Still using the name Fischer, Otto Shussler was one of the delegates at the so-called “Lausanne” conference – held in fact at Rosmer’s home in Perigny – where he supported Trotsky’s proposal to found a Fourth International. It was probably at this time that it was decided that he should go to Mexico, where he arrived by sea in February 1939. He went to live with Trotsky for more than eighteen months and was the only one of his veteran helpers who was present at the time of the assassination. Several days after the attempt of 24th May 1940, he was arrested by the Mexican Police, who accused him of “passivity” during the attack and thought his nervousness “suspicious”. He was quickly freed at the personal intervention of Trotsky, who was indignant at these proceedings. Like all the companions at Coyacan, but perhaps even more than them, he was deeply depressed by the success of the GPU’s murderous enterprise. But, contrary to what has been said or written, he did not then abandon political activity.

He continued to be active in the Mexican section during the whole war and together with the Mexican Octavio Fernandez was one of the principal instigators of the 1945 split and the forming of the Grupo Socialista Obrero, of which he was one of the main leaders, under the pseudonym of Julian Suarez. He was at this period convinced – like Van Heijenoort and like Frankel – of the necessity of the Trotskyist movement revising its analysis of the nature of the Soviet Union, which he, for his part, characterised as “bureaucratic imperialism”. The expulsion of the GSO from the 4th International in 1948, after proceedings which he regarded as more than summary, totally estranged him. In the next few years he worked episodically with the review Dinge der Zeit, edited in Great Britain and then in Germany, by his old comrade Johre with whom he broke in 1946, and, in the middle of the coldest part of the Cold War, went on to support the idea of a “war against the USSR”.

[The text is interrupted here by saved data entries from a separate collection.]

/-- `bar.arrive` (08 R198-R199). -/
def execBarArrive (g : Guard) (a : Operand) (n : BitVec 4) (s : State) : Host.Outcome State Fault Refusal :=
  barForm true false g a n.toNat s

/-- `bar.wait` (08 R198-R199). -/
def execBarWait (g : Guard) (a : Operand) (n : BitVec 4) (s : State) : Host.Outcome State Fault Refusal :=
  barForm false true g a n.toNat s

/-- `bar.sync` (08 R198-R199). -/
def execBarSync (g : Guard) (a : Operand) (n : BitVec 4) (s : State) : Host.Outcome State Fault Refusal :=
  barForm true true g a n.toNat s

/-! ## Cluster barriers (08 R200) -/

/-- The resident blocks of the cluster of a block: core, slot and block. -/
def Pkg.clusterBlocks (p : Pkg) (c b : Nat) : List (Nat × Nat × Block) :=
  match p.block? c b with
  | none => []
  | some bl => (List.range bl.clusterSize).filterMap (fun k => p.peerBlock c b k)

/-- A block has arrived at a cluster barrier: every participant of it that still counts has. -/
def Block.clusterArrived (b : Block) (r : Bar) : Bool :=
  decide (0 < b.participants) &&
  b.realWarps.all (fun e => e.2.live == 0 || arrivedMask (r.arrived.getD (b.cpos * 64 + e.1) 0) e.2.live) &&
  (!b.armLive || r.arrived.getD (b.cpos * 64 + armNo) 0 != 0)

/-- A block that arrived and whose participants have ended counts toward an explicit count while it is resident; one that
retired counts no more (log 80, DESIGN CHOICE). -/
def Block.clusterGone (b : Block) (r : Bar) : Bool :=
  decide (b.participants = 0) && b.warps.any (fun e => r.arrived.getD (b.cpos * 64 + e.1) 0 != 0)

/-- Cluster barrier n of a launch's cluster. -/
def Launch.cbar (l : Launch) (cluster n : Nat) : Bar := l.cbars.getD (8 * cluster + n) Bar.zero

/-- Complete a cluster barrier whose blocks have arrived. -/
def Pkg.completeCbar (p : Pkg) (c b n : Nat) : Pkg :=
  match p.block? c b with
  | none => p
  | some bl =>
    match p.launch? bl.launch with
    | none => p
    | some ln =>
      let r := ln.cbar bl.cluster n
      let bs : List (Nat × Nat × Block) := p.clusterBlocks c b
      let live := bs.filter (fun x => decide (0 < x.2.2.participants))
      let come := (live.filter (fun x => x.2.2.clusterArrived r)).length
      let done : Bool := match r.expect with
        | none => false
        | some none => decide (live.length ≤ come)
        | some (some k) => decide (k ≤ come + (bs.filter (fun x => x.2.2.clusterGone r)).length)
      if done then
        let p := p.modLaunch bl.launch (fun l =>
          { l with cbars := KMap.insert (8 * bl.cluster + n) ⟨r.phase + 1, none, []⟩ l.cbars })
        bs.foldl (fun (p : Pkg) (x : Nat × Nat × Block) => p.modBlock x.1 x.2.1 (Block.release
          (fun k => match k with | .cbar m ph => m == n && ph == r.phase | _ => false))) p
      else p

/-- Complete every cluster barrier that can, after an exit. -/
def Pkg.completeCbars (p : Pkg) (c b : Nat) : Pkg :=
  (List.range 8).foldl (fun p n => p.completeCbar c b n) p

/-- `cbar.arrive`, `cbar.wait` and `cbar.sync`: at cluster scope, so the L1 actions of R91 apply. -/
def cbarForm (arr wt : Bool) (g : Guard) (a : Operand) (n : Nat) (s : State) :
    Host.Outcome State Fault Refusal :=
  perform { Form.wa g [(.src .w32, a)] with handler := false } (fun e p =>
    match e.resume, e.block p, e.warp p with
    | some ⟨.cbar m ph, d, r, ws, t⟩, b, _ =>
      if r || (b.bind (fun b => (p.launch? b.launch).map (fun l => (l.cbar b.cluster m).phase))).any (· != ph) then Res.ok ((p.l1WriteBack e.is.core).l1Invalidate e.is.core) else ⟨p, [], .block ⟨.cbar m ph, d, r, ws, t⟩⟩
    | _, some b, some w =>
      if arr && e.outstanding p true true then Res.wait e.orig .mem else
      match p.launch? b.launch with
      | none => Res.ok p
      | some ln =>
        let r := ln.cbar b.cluster n
        let done : Bar × List Nat := if arr then r.arrive (b.cpos * 64 + e.is.w) 8 (e.counts w a) else (r, [])
        let p := if arr then
            let p := p.l1WriteBack e.is.core
            (p.modLaunch b.launch (fun l => { l with cbars := KMap.insert (8 * b.cluster + n) done.1 l.cbars })).completeCbar
              e.is.core e.is.slot n
          else p
        let fs : List LFault := done.2.map (fun l => LFault.of l 0x12)
        let passed := match p.launch? b.launch with
          | some l => (l.cbar b.cluster n).phase != r.phase
          | none => true
        if wt && !passed && fs.length < e.lanes.length then
          ⟨p, fs, .block (Wait.of (.cbar n r.phase))⟩
        else if wt then ⟨(p.l1WriteBack e.is.core).l1Invalidate e.is.core, fs, .seq⟩
        else ⟨p, fs, .seq⟩
    | _, _, _ => Res.ok p) s

/-- `cbar.arrive` (08 R200). -/
def execCbarArrive (g : Guard) (a : Operand) (n : BitVec 3) (s : State) : Host.Outcome State Fault Refusal :=
  cbarForm true false g a n.toNat s

/-- `cbar.wait` (08 R200). -/
def execCbarWait (g : Guard) (a : Operand) (n : BitVec 3) (s : State) : Host.Outcome State Fault Refusal :=
  cbarForm false true g a n.toNat s

/-- `cbar.sync` (08 R200). -/
def execCbarSync (g : Guard) (a : Operand) (n : BitVec 3) (s : State) : Host.Outcome State Fault Refusal :=
  cbarForm true true g a n.toNat s

/-! ## Scratchpad addresses (04 R86-R87) -/

/-- Where a scratchpad address leads: core, block slot and offset, after alignment and the checks of R87;
the error is the cause. -/
def Pkg.spAddr (p : Pkg) (c b : Nat) (a : Word) (n : Nat) : Except Nat (Nat × Nat × Nat) :=
  let v := a.toNat
  if v % n ≠ 0 then .error 0x08
  else if bits v 31 25 ≠ 0 then .error 0x0B
  else if !bit v 24 && bits v 23 21 != 0 then .error 0x0B
  else
    match (if bit v 24 then p.peerBlock c b (bits v 23 21) else (p.block? c b).map (fun bl => (c, b, bl))) with
    | none => .error 0x0B
    | some (c', b', bl) =>
      if bl.spSize < bits v 20 0 + n then .error 0x0B else .ok (c', b', bits v 20 0)

/-! ## Arrival barriers (08 R201-R204) -/

/-- The fields of an arrival barrier object (08 R201). -/
structure Abar where
  phase : Bool
  valid : Bool
  expected : Nat
  arrived : Nat
  discards : Nat
  owed : List Int
  reserved : Bool
  deriving DecidableEq, Repr

/-- Read the object's bytes. PENDING follows BYTESj. -/
def Abar.ofNat (v : Nat) : Abar :=
  { phase := bit v 31, valid := bit v 30, expected := bits v 21 11, arrived := bits v 10 0
    discards := bits v 63 48
    owed := (List.range 8).map (fun j => (BitVec.ofNat 24 (v / 2 ^ (64 + 24 * j))).toInt)
    reserved := bits v 29 22 != 0 || bits v 47 40 != 0 }

/-- The object's 32 bytes. -/
def Abar.toNat (o : Abar) : Nat :=
  let pending := o.owed.zipIdx.foldl (fun m x => if x.1 = 0 then m else m + 2 ^ x.2) 0
  (if o.phase then 2 ^ 31 else 0) + (if o.valid then 2 ^ 30 else 0) + o.expected * 2 ^ 11 + o.arrived +
    o.discards * 2 ^ 48 + pending * 2 ^ 32 +
    o.owed.zipIdx.foldl (fun m x => m + (BitVec.ofInt 24 x.1).toNat * 2 ^ (64 + 24 * x.2)) 0

/-- An operation finds the object in an invalid state (08 R201). -/
def Abar.broken (o : Abar) : Bool := o.reserved || decide (o.expected < o.arrived)

/-- The object at an offset of a block's scratchpad. -/
def Pkg.abarAt (p : Pkg) (c b off : Nat) : Abar :=
  match p.block? c b with
  | some bl => Abar.ofNat (ofBytes (bl.readSp off 32))
  | none => Abar.ofNat 0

Otto Schüssler still lives in retirement in Mexico. He refuses to have any contact with those who could remind him of his Trotskyist past.

 

Footnotes

1. On these two militants see Révolution en Allemagne (1918-1923), by Pierre Broué , Minuit, Paris 1971. Willy Buschak, in his still unpublished thesis at the University of Mannheim, has devoted an excursus to their political itinerary.

2. Walter Nettelback, called Jan Bur (1901-1976), had led the clandestine organisation in Germany until 1935, when he emigrated on the orders of the International Secretariat.